First, prepaid or pre-booked passengers. These persons had prearranged their local transportation prior to leaving their departure point. This group constituted approximately 30% of the incoming airline travellers and about 50% of Auto Rental’s customers. A far smaller percentage prearranged transportation from Honolulu to the International Airport. Those who reserved space before arriving in Honolulu received coupons good for carriage. These coupons were redeemable for cash or exchangeable for tour trips. They were obtainable from travel agents or from various airlines such as Pan-American, United, and Northwest, which *833functioned as travel agents for this purpose.
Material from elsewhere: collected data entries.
/-- No target switch makes the trajectory jump (R185, R187): the position and velocity evaluated at a sample are the same
numbers after the capture of a `tp` or a `tv` at that sample (R178) and after the forced stop that the evaluation itself
completed (R177). The values are finite, and, binary64 having a least value, the quotient `t_c` or `t01` of the new segment
does not round to zero unless there is nothing to change: that premise is the model's arithmetic's, not the spec's
(D24, log 13). -/
def Obligations.TargetSwitchesDoNotJump : Prop :=
  ∀ (m : Motion) (now : Word) (e : Evaluation), evaluate binary64 m now = .ok e →
    F64.finite e.pos → F64.finite e.vel → F64.finite m.maxAcceleration →
    (∀ v : F64, velocityChangeTakesTime m.maxAcceleration F64.zero e.vel →
      ∃ e', evaluate binary64 { m with targetPosition := v, mode := .position, t0 := now, p0 := e.pos, v0 := e.vel,
                                       stopNeeded := true } now = .ok e' ∧
        F64.sameNumber e'.pos e.pos ∧ F64.sameNumber e'.vel e.vel) ∧
    (∀ v : F64, F64.finite v → velocityChangeTakesTime m.maxAcceleration v e.vel →
      ∃ e', evaluate binary64 { m with targetVelocity := v, mode := .velocity, t0 := now, p0 := e.pos, v0 := e.vel,
                                       stopNeeded := false } now = .ok e' ∧
        F64.sameNumber e'.pos e.pos ∧ F64.sameNumber e'.vel e.vel) ∧
    (e.motion = m ∨
      (m.mode = .velocity ∧ F64.finite m.targetVelocity ∧
        velocityChangeTakesTime m.maxAcceleration m.targetVelocity e.vel) ∨
      (m.mode = .position ∧ F64.finite m.targetPosition ∧ F64.lt F64.zero m.maxVelocity = true ∧
        (F64.lt F64.zero (positionProfile binary64 e.motion).t01 = true ∨ F64.sameNumber m.targetPosition e.pos)) →
      ∃ e', evaluate binary64 e.motion now = .ok e' ∧ F64.sameNumber e'.pos e.pos ∧ F64.sameNumber e'.vel e.vel)

/-- The velocity branch (R180, R177) over any arithmetic, its formulas written out: accelerating before `t_c`, then held at the
target, with target 0 while `stop_needed`. The square as two multiplications from the left is DEDUCED (log 13), and so is the
elapsed time as a wrapping difference, which matters before `t0` only (log 14). -/
def Obligations.VelocityBranchFormulas : Prop :=
  ∀ (A : Arith) (m : Motion) (now : Word) (vt t tc a : F64), (m.stopNeeded = true ∨ m.mode = .velocity) →
    A.lt F64.zero m.maxAcceleration = true →
    vt = (if m.stopNeeded then F64.zero else m.targetVelocity) →
    t = A.div (A.ofInt ((now - m.t0).toNat : Int)) F64.million →
    tc = A.div (F64.abs (A.sub vt m.v0)) m.maxAcceleration →
    a = A.mul m.maxAcceleration (signOf A (A.sub vt m.v0)) →
    (A.lt t tc = true → evaluate A m now = .ok
      { pos := A.add (A.add m.p0 (A.mul m.v0 t)) (A.mul (A.mul (A.mul F64.half a) t) t)
        vel := A.add m.v0 (A.mul a t), motion := m }) ∧
    (A.lt t tc = false → ∃ e, evaluate A m now = .ok e ∧ e.vel = vt ∧
      e.pos = A.add (A.add (A.add m.p0 (A.mul m.v0 tc)) (A.mul (A.mul (A.mul F64.half a) tc) tc)) (A.mul vt (A.sub t tc)) ∧
      e.motion = if m.stopNeeded then { m with stopNeeded := false, t0 := now, p0 := e.pos, v0 := F64.zero } else m)

/-- The Position branch (R181, R182) over any arithmetic, its phases written out for a profile `(a, t01, p01, p12, t12)`:
accelerating, cruising, decelerating, and settled at `target_position` exactly with velocity 0; the profile is triangular
when the accelerating distance exceeds half the move. The square as two multiplications from the left is DEDUCED (log 13), and
so is the elapsed time as a wrapping difference, which matters before `t0` only (log 14). -/
def Obligations.PositionBranchPhases : Prop :=
  ∀ (A : Arith) (m : Motion) (now : Word) (t v1 : F64) (f : Profile), m.stopNeeded = false → m.mode = .position →
    A.lt F64.zero m.maxAcceleration = true → A.lt F64.zero m.maxVelocity = true →
    t = A.div (A.ofInt ((now - m.t0).toNat : Int)) F64.million → f = positionProfile A m → v1 = A.mul f.a f.t01 →
    (f.a = A.mul (signOf A (A.sub m.targetPosition m.p0)) m.maxAcceleration) ∧
    (A.lt (A.mul F64.half (F64.abs (A.sub m.targetPosition m.p0)))
        (F64.abs (A.mul (A.mul (A.mul F64.half f.a) (A.div m.maxVelocity m.maxAcceleration))
          (A.div m.maxVelocity m.maxAcceleration))) = true →
      f.p01 = A.mul F64.half (A.sub m.targetPosition m.p0) ∧ f.p12 = F64.zero ∧ f.t12 = F64.zero ∧
        f.t01 = A.sqrt (A.div (A.mul F64.two (F64.abs f.p01)) m.maxAcceleration)) ∧
    (A.lt (A.mul F64.half (F64.abs (A.sub m.targetPosition m.p0)))
        (F64.abs (A.mul (A.mul (A.mul F64.half f.a) (A.div m.maxVelocity m.maxAcceleration))
          (A.div m.maxVelocity m.maxAcceleration))) = false →
      f.t01 = A.div m.maxVelocity m.maxAcceleration ∧ f.p01 = A.mul (A.mul (A.mul F64.half f.a) f.t01) f.t01 ∧
        f.p12 = A.sub (A.sub m.targetPosition m.p0) (A.mul F64.two f.p01) ∧
        f.t12 = A.div (F64.abs f.p12) m.maxVelocity) ∧
    (A.lt t f.t01 = true → evaluate A m now = .ok
      { pos := A.add m.p0 (A.mul (A.mul (A.mul F64.half f.a) t) t), vel := A.mul f.a t, motion := m }) ∧
    (A.lt t f.t01 = false → A.lt t (A.add f.t01 f.t12) = true → evaluate A m now = .ok
      { pos := A.add (A.add m.p0 f.p01) (A.mul v1 (A.sub t f.t01)), vel := v1, motion := m }) ∧
    (A.lt t f.t01 = false → A.lt t (A.add f.t01 f.t12) = false → A.lt t (A.add (A.mul F64.two f.t01) f.t12) = true →
      ∀ td, td = A.sub (A.sub t f.t01) f.t12 → evaluate A m now = .ok
        { pos := A.sub (A.add (A.add (A.add m.p0 f.p01) f.p12) (A.mul v1 td)) (A.mul (A.mul (A.mul F64.half f.a) td) td)
          vel := A.sub v1 (A.mul f.a td), motion := m }) ∧
    (A.lt t f.t01 = false → A.lt t (A.add f.t01 f.t12) = false → A.lt t (A.add (A.mul F64.two f.t01) f.t12) = false →
      evaluate A m now = .ok { pos := m.targetPosition, vel := F64.zero, motion := m })

/-- `target_steps` (R184): the evaluated position divided by 360, times the steps per revolution, truncated; what it leaves in
MotionState is the evaluation's. -/
def Obligations.TargetStepsTruncatesTheScaledPosition : Prop :=
  ∀ (A : Arith) (c : Config) (m : Motion) (now : Word) (e : Evaluation), evaluate A m now = .ok e →
    (∀ n, A.trunc (A.mul (A.div e.pos F64.c360) (A.ofInt m.stepsPerRev)) = some n →
      -(2 ^ (c.stepW - 1) : Int) ≤ n → n < 2 ^ (c.stepW - 1) → targetSteps A c m now = .ok (n, e.motion)) ∧
    ((∀ n, A.trunc (A.mul (A.div e.pos F64.c360) (A.ofInt m.stepsPerRev)) = some n →
        ¬ (-(2 ^ (c.stepW - 1) : Int) ≤ n ∧ n < 2 ^ (c.stepW - 1))) →
      targetSteps A c m now = .error .targetOutOfRange)

end
end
No contractual agreement existed between any of the airlines and Auto Rental to guarantee or encourage passenger use of the airporters.
Second, cash passengers. These were the casual or walk-in passengers, who rode the stretchouts without prearrangement, when space was available, in preference to other modes of local transportation. The majority of trans-ocean travellers were included in this group. They paid a fare of $1.50 each. This amount was fixed by the company, uncontrolled and uninfluenced by the airlines, upon the advice of local authorities.
Third, credit passengers. These persons were members of tour groups whose fare was charged to individual travel agents. Their transportation was not prearranged.
Fourth, crew members, of various airlines, also used the airporters. In respect to them, Auto Rental had executed contracts with several, but not all, airlines for their local transportation on a per car charge basis.
The only contractual agreements involving passengers were those negotiated between Auto Rental and Pan-American Airlines and United Airlines. These agreements applied only to deplaning passengers who had not made prior arrangements. The manifest purpose of these agreements, which were negotiated with local airline officials, was to avert the stranding of arriving passengers. In actual practice, there was little need for the agreements. Furthermore, the Hawaii Aeronautics Commission refused to recognize such agreements.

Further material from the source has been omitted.